The marble statue in the flower garden outside Cortese Tree Specialists could give kids nightmares. A little bigger than full size, it has a long-tailed, long-cuffed, double-breasted uniform, no left hand, and no head.
This agreeable spot at the end of Marion Street, on the fringe of Mechanicsville, is just the last destination of a nomadic statue of Tennessee’s first governor, John Sevier. He’s traveled more than 100 miles in the last 50-odd years, and there’s no reason to think he’s settling down. But he makes for an arresting sight now for motorists up on I-275 trying to decide whether to go to Henley Street or Asheville.

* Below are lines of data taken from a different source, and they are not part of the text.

/-- A dispatch check that finds its driver finds him at the bay (R60). -/
theorem atBay_of_dispatchAnswer {s : State} {n : Nat} {b : Bay} {p : Plan} (h : dispatchAnswer s n b p ≠ .notBound) :
    ∃ y, s.driverOf n = some y ∧ y.status = .AT_BAY b := by
  unfold dispatchAnswer at h
  split at h
  · exact absurd rfl h
  · rename_i y hy
    split at h
    · exact absurd rfl h
    · exact ⟨y, hy, not_not.1 ‹_›⟩

/-! ## ASSIGN (R115) -/

/-- What a bay's binds leave of the tables. -/
def View.bound (b : Bay) (d : String) (n : Nat) (z : Stand) (v : View) : View :=
  (v.setDoc d (.BOUND b)).setDriver n { z with status := .AT_BAY b }

/-- An IDLE bay agrees with the tables after the binds. -/
theorem BayBound.assigned {v : View} {b : Bay} {u w : BayUnit} (h : BayBound v b u) (hu : u.state = .IDLE)
    (hempty : u.outbox = []) {d : String} {n : Nat} (z : Stand) (hstate : w.state = .ASSIGNED) (hdoc : w.doc = some d)
    (hdriver : w.driver = some n) (hctx : w.ctx = none) (houtbox : w.outbox = u.outbox) : BayBound (v.bound b d n z) b w := by
  have hnot : u.state.holdsLoad ≠ true := by rw [hu]; exact Bool.false_ne_true
  have hload : w.state.holdsLoad = true := by rw [hstate]; rfl
  refine ⟨fun _ => ⟨d, hdoc, doc_setDoc_self ..⟩, fun _ => ⟨n, _, hdriver, driver_setDriver_self .., rfl⟩, fun e he => ?_,
    fun m x hx hat => ?_, fun hc => ?_, houtbox ▸ h.records, fun _ _ => houtbox.trans hempty, fun hl => ?_,
    fun r hr => houtbox ▸ h.log r hr⟩
  · by_cases hed : e = d
    · exact ⟨hload, hed ▸ hdoc⟩
    · exact absurd (h.docAlone e ((doc_setDoc_ne hed).symm.trans he)).1 hnot
  · by_cases hmn : m = n
    · exact ⟨hload, hmn ▸ hdriver⟩
    · exact absurd (h.driverAlone m x ((driver_setDriver_ne hmn).symm.trans hx) hat).1 hnot
  · rw [hctx] at hc
    exact nomatch hc
  · rw [hstate] at hl
    exact nomatch hl

/-- A DRAFT and a driver on site are bound to no other bay. -/
theorem seenAlike_bound {v : View} {b : Bay} {d : String} {n : Nat} {z : Stand} (hd : v.doc d = some .DRAFT)
    (hz : v.driver n = some z) (hsite : z.status = .ON_SITE) {c : Bay} (hc : c ≠ b) : SeenAlike c v (v.bound b d n z) := by
  have hdoc : SeenAlike c v (v.setDoc d (.BOUND b)) := by
    refine .setDoc ?_ fun h => hc (DocState.BOUND.inj h).symm
    rw [hd]
    exact nofun
  refine hdoc.trans (.setDriver (fun x hx => ?_) fun h => hc (DriverStatus.AT_BAY.inj h).symm)
  rw [← Option.some.inj (hz.symm.trans hx), hsite]
  exact nofun

theorem Bound.bAssign {s : State} (hs : Bound s) (b : Bay) (a : Parsed AssignArgs) : Bound (bAssign b a s).1 := by
  rcases a with _ | a
  · exact hs
  unfold Machine.bAssign
  dsimp only
  split
  · exact hs
  · split
    · exact hs
    · rename_i hidle
      split
      · exact hs
      · rename_i hempty
        split
        · exact hs
        · split
          · exact hs
          · exact hs
          · rename_i x hrefused hx
            have hdraft := draft_of_cpBindRefusal hrefused hx
            split
            · dsimp only
              obtain ⟨hself, hothers⟩ := docOf_rebound (b := b) hx hdraft
              have hnum (d : String) (t : State) : (cpUnbind d b t).cp.docs.map (·.num) = t.cp.docs.map (·.num) :=
                map_num_ite Doc.num (p := fun x => (x.num == d) = true) (fun y => by split <;> rfl) t.cp.docs
              refine Alike.kept ⟨(hnum _ _).trans (Turned.modDoc (b := b) (fun _ => by rfl) hx).docNums, rfl, fun e => ?_,
                fun _ => rfl, fun _ => .refl _, rfl, rfl⟩ hs
              by_cases he : e = a.doc
              · subst he
                exact (view_doc_of hself).trans (view_doc_of hx).symm
              · exact congrArg (Option.map Doc.state) (hothers e he)
            · rename_i hfree
              obtain ⟨y, hy, hsite⟩ := onSite_of_dtBindRefusal hfree
              dsimp only
              have hbind : Turned b s (cpBind a.doc b s) ((view s).setDoc a.doc (.BOUND b)) := .modDoc (fun _ => by rfl) hx
              have hbinds := hbind.trans (.modDriver (b := b) (s := cpBind a.doc b s)
                (f := fun z => { z with status := .AT_BAY b,
                                        last := some ((cpBind a.doc b s).driverVerdict a.drv x.plan) }) (fun _ => by rfl) hy)
              rw [hbind.view] at hbinds
              have hturned := hbinds.trans (.changeBay b "ASSIGN" true .stateFirst
                (BayUnit.assigned x a.drv ((cpBind a.doc b s).driverVerdict a.drv x.plan)) _)
              rw [hbinds.view] at hturned
              have hdoc : (view s).doc a.doc = some .DRAFT := (view_doc_of hx).trans (congrArg some hdraft)
              refine hs.turned hturned ((hs.trips.setDoc ?_ _).setDriver nofun)
                (fun c hc => seenAlike_bound hdoc (view_driver_of hy) hsite hc) ?_
              · rw [hdoc]
                exact nofun
              · rw [bay_changeBay_self]
                refine BayBound.flow ?_ (BayFlow.adjust _).drive
                exact (hs.bays b).assigned (not_not.1 hidle) (not_not.1 hempty) (Stand.of y) rfl
                  (congrArg some (docOf_num hx)) rfl rfl rfl

/-! ## The driver swap (R127) -/

/-- What a swap leaves of the tables. -/
def View.swapped (b : Bay) (old n : Nat) (z z' : Stand) (v : View) : View :=
  (v.setDriver old { z with status := .ON_SITE }).setDriver n { z' with status := .AT_BAY b }

/-- The bay agrees with the tables after the swap. -/
theorem BayBound.swapped {v : View} {b : Bay} {u w : BayUnit} (h : BayBound v b u)
    (hu : u.state = .ASSIGNED ∨ u.state = .HELD) {old n : Nat} {z z' : Stand} (hold : u.driver = some old)
    (hstate : w.state = u.state) (hdoc : w.doc = u.doc) (hdriver : w.driver = some n)
    (hctx : w.ctx = u.ctx) (houtbox : w.outbox = u.outbox) : BayBound (v.swapped b old n z z') b w := by
  have hload : u.state.holdsLoad = true := by rcases hu with hu | hu <;> rw [hu] <;> rfl
  have hnot : u.state ≠ .DISPATCHING := by rcases hu with hu | hu <;> rw [hu] <;> nofun
  refine ⟨fun _ => hdoc ▸ h.doc hload, fun _ => ⟨n, _, hdriver, driver_setDriver_self .., rfl⟩,
    fun e he => hstate ▸ hdoc ▸ h.docAlone e he, fun m x hx hat => ?_, hctx ▸ hstate ▸ h.ctx, houtbox ▸ h.records,
    fun _ _ => houtbox.trans (h.quiet hload hnot), fun hl => absurd (hstate ▸ hl) hnot, fun r hr => houtbox ▸ h.log r hr⟩
  by_cases hmn : m = n
  · exact ⟨hstate ▸ hload, hmn ▸ hdriver⟩
  · have hx' := (driver_setDriver_ne hmn).symm.trans hx
    by_cases hmo : m = old
    · subst hmo
      have hsite := Option.some.inj ((driver_setDriver_self ..).symm.trans hx')
      rw [← hsite] at hat
      exact nomatch hat
    · have hat' := (h.driverAlone m x ((driver_setDriver_ne hmo).symm.trans hx') hat).2
      exact absurd (Option.some.inj (hold.symm.trans hat')).symm hmo

theorem seenAlike_swapped {v : View} {b : Bay} {old n : Nat} {z z' : Stand} (hz : v.driver old = some z)
    (hat : z.status = .AT_BAY b) (hz' : v.driver n = some z') (hsite : z'.status = .ON_SITE) {c : Bay} (hc : c ≠ b) :
    SeenAlike c v (v.swapped b old n z z') := by
  have hold : SeenAlike c v (v.setDriver old { z with status := .ON_SITE }) := by
    refine .setDriver (fun x hx hx' => ?_) nofun
    obtain rfl := Option.some.inj (hz.symm.trans hx)
    exact hc (DriverStatus.AT_BAY.inj (hx'.symm.trans hat))
  refine hold.trans (.setDriver (fun x hx => ?_) fun h => hc (DriverStatus.AT_BAY.inj h).symm)
  by_cases hno : n = old
  · subst hno
    rw [← Option.some.inj ((driver_setDriver_self ..).symm.trans hx)]
    exact nofun
  · rw [← Option.some.inj (hz'.symm.trans ((driver_setDriver_ne hno).symm.trans hx)), hsite]
    exact nofun

theorem TripsOwn.swapped {v : View} (h : TripsOwn v) (b : Bay) (old n : Nat) (z z' : Stand) :
    TripsOwn (v.swapped b old n z z') :=
  (h.setDriver (z := { z with status := .ON_SITE }) nofun).setDriver (z := { z' with status := .AT_BAY b }) nofun

/-- A swap of the tables. -/
theorem Turned.dtSwap {b : Bay} {s : State} {old n : Nat} {y z : Driver} (hz : s.driverOf old = some z)
    (hat : z.status = .AT_BAY b) (hy : s.driverOf n = some y) (hsite : y.status = .ON_SITE) (p : Plan) :
    Turned b s (dtSwap old n b p s) ((Bindings.view s).swapped b old n (Stand.of z) (Stand.of y)) := by
  have hne : n ≠ old := by
    rintro rfl
    obtain rfl := Option.some.inj (hz.symm.trans hy)
    exact nomatch hat.symm.trans hsite
  have hleave := Turned.modDriver (b := b) (f := fun x => if x.status = .AT_BAY b then { x with status := .ON_SITE } else x)
    (fun y => by split <;> rfl) hz
  rw [if_pos hat] at hleave
  unfold Machine.dtSwap
  generalize hleft : Machine.modDriver old (fun x => if x.status = .AT_BAY b then { x with status := .ON_SITE } else x) s = t at *
  have hy' : t.driverOf n = some y := by
    rw [← hleft, driverOf_modDriver_ne old n _ (fun y => by split <;> rfl) s hne]
    exact hy
  have henter := hleave.trans (.modDriver (b := b)
    (f := fun x => { x with status := .AT_BAY b, last := some (t.driverVerdict n p) }) (fun _ => by rfl) hy')
  rw [hleave.view] at henter
  exact henter

theorem Bound.bDriver {s : State} (hs : Bound s) (b : Bay) (a : Parsed Nat) : Bound (bDriver b a s).1 := by
  rcases a with _ | n
  · exact hs
  unfold Machine.bDriver
  dsimp only
  split
  · exact hs
  · split
    · exact hs
    · rename_i hstate
      have hstate : (s.bay b).state = .ASSIGNED ∨ (s.bay b).state = .HELD := by
        by_contra hno
        exact hstate (not_or.1 hno)
      split
      · rename_i x old p hx hold hp
        split
        · exact hs
        · split
          · exact hs
          · rename_i hfree
            dsimp only
            obtain ⟨y, hy, hsite⟩ := onSite_of_dtBindRefusal hfree
            have hload : (s.bay b).state.holdsLoad = true := by rcases hstate with h | h <;> rw [h] <;> rfl
            obtain ⟨m, w, hm, hw, hat⟩ := (hs.bays b).driver hload
            obtain rfl : old = m := Option.some.inj (hold.symm.trans hm)
            obtain ⟨z, hz, rfl⟩ := driverOf_of_view hw
            have hswap := Turned.dtSwap hz hat hy hsite p
            have hturned := hswap.trans (.changeBay b "HOLD" false .stateLast
              (BayUnit.swapped n (s.driverVerdict n p)) _)
            rw [hswap.view] at hturned
            refine (Alike.tellHold b _).kept (hs.turned hturned (hs.trips.swapped ..)
              (fun c hc => seenAlike_swapped hw hat (view_driver_of hy) hsite hc) ?_)
            rw [bay_changeBay_self]
            refine BayBound.flow ?_ (BayFlow.adjust _).drive
            exact (hs.bays b).swapped hstate hold rfl rfl rfl rfl rfl
      · exact hs

/-! ## DISPATCH (R130) -/

/-- A bay whose dispatch is on its way to the log agrees with the tables, its driver's departure pending. -/
theorem BayBound.dispatching {v : View} {b : Bay} {u w : BayUnit} (h : BayBound v b u) (hu : u.state = .ASSIGNED) {n : Nat}
    {z : Stand} (hz : v.driver n = some z) (hn : u.driver = some n) (hstate : w.state = .DISPATCHING) (hdoc : w.doc = u.doc)
    (hdriver : w.driver = u.driver) (hctx : w.ctx = u.ctx) {r : LogRec} {e : DispatchBody} (houtbox : w.outbox = u.outbox ++ [r])
    (he : r.body = .DISPATCH e) (hbay : e.bay = b) (hed : u.doc = some e.doc) (hen : e.drv = n) :
    BayBound (v.setDriver n { z with pend := true }) b w := by
  have hload : u.state.holdsLoad = true := by rw [hu]; rfl
  have hload' : w.state.holdsLoad = true := by rw [hstate]; rfl
  have hempty : u.outbox = [] := h.quiet hload (by rw [hu]; nofun)
  have hone : w.outbox = [r] := houtbox.trans (by rw [hempty]; rfl)
  refine ⟨fun _ => hdoc ▸ h.doc hload, fun _ => ?_, fun d hd => ⟨hload', hdoc ▸ (h.docAlone d hd).2⟩, fun m x hx hat => ?_,
    fun hc => ?_, ?_, fun _ hno => absurd hstate hno, fun _ => ?_, fun x hx => ?_⟩
  · obtain ⟨m, y, hm, hy, hat⟩ := h.driver hload
    obtain rfl : n = m := Option.some.inj (hn.symm.trans hm)
    obtain rfl : z = y := Option.some.inj (hz.symm.trans hy)
    exact ⟨n, _, hdriver.trans hn, driver_setDriver_self .., hat⟩
  · by_cases hmn : m = n
    · exact ⟨hload', hmn ▸ hdriver.trans hn⟩
    · exact ⟨hload', hdriver ▸ (h.driverAlone m x ((driver_setDriver_ne hmn).symm.trans hx) hat).2⟩
  · rw [hctx] at hc
    have hflow := h.ctx hc
    rw [hu] at hflow
    exact nomatch hflow
  · rw [hone]
    refine ⟨Nat.le_succ 1, fun x hx => ?_⟩
    rw [List.mem_singleton.1 hx, he]
    rfl
  · refine ⟨r, e, { z with pend := true }, hone, by rw [he]; rfl, hbay, hdoc.trans hed, hen ▸ hdriver.trans hn, ?_, rfl⟩
    rw [hen]
    exact driver_setDriver_self ..
  · have hold := h.log x hx
    rw [hempty] at hold
    exact nomatch hold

Usually you stare at a ruined old statue and just wonder. I could happily have filled this column with poetic speculation. But the Internet was invented to abolish poetic speculation. If the Internet had been around in 1818, Shelley would have just Googled Ozymandias, and said, “Oh,” and gotten back to the real work of chasing women.
The first time I noticed this statue was 10 years ago or more, by the parking lot outside the Foundry, at the north end of World’s Fair Park. He stood at attention, sword in hand, tri-corner-hatted head on shoulders. I’m not sure it was the sort of work of art you’d see in a museum—his demeanor suggested little complexity, his stance no subtlety. But it wasn’t an amateur job, either. It looked like it was made by somebody who knew how to carve a statue.
It found admirers, but parking cars bumped into it, and the governor kept falling over. In the fall of 2002—it seems significant to those who recall it that it was during UT’s fraternity Rush Week—parties unknown knocked Sevier’s head off and broke off the hand holding the sword. It’s a marble statue, and dismembering it was no simple process. The head hasn’t been seen since.
It was a disappointing development for the bicentennial dreams of Don Ault. You may remember Don, who once ran for City Council and who used to wear a top hat and tails to give horse-and-buggy rides around downtown. The great-great-great-great-grandson of John Sevier himself, he has long dreamed of reconstructing a house Sevier knew well, the Old Capitol, the wooden tavern building where the state Legislature met during his tenure as governor, torn down in the 1920s. During the Nashville-centered celebration of the state’s bicentennial in 1996, Ault, a retired engineer, made credible plans to build a replica. At the time, he seemed to have state permission to build a new one at the southeast corner of Summit Hill and Central Street, a shrine to be known as the First Capitol.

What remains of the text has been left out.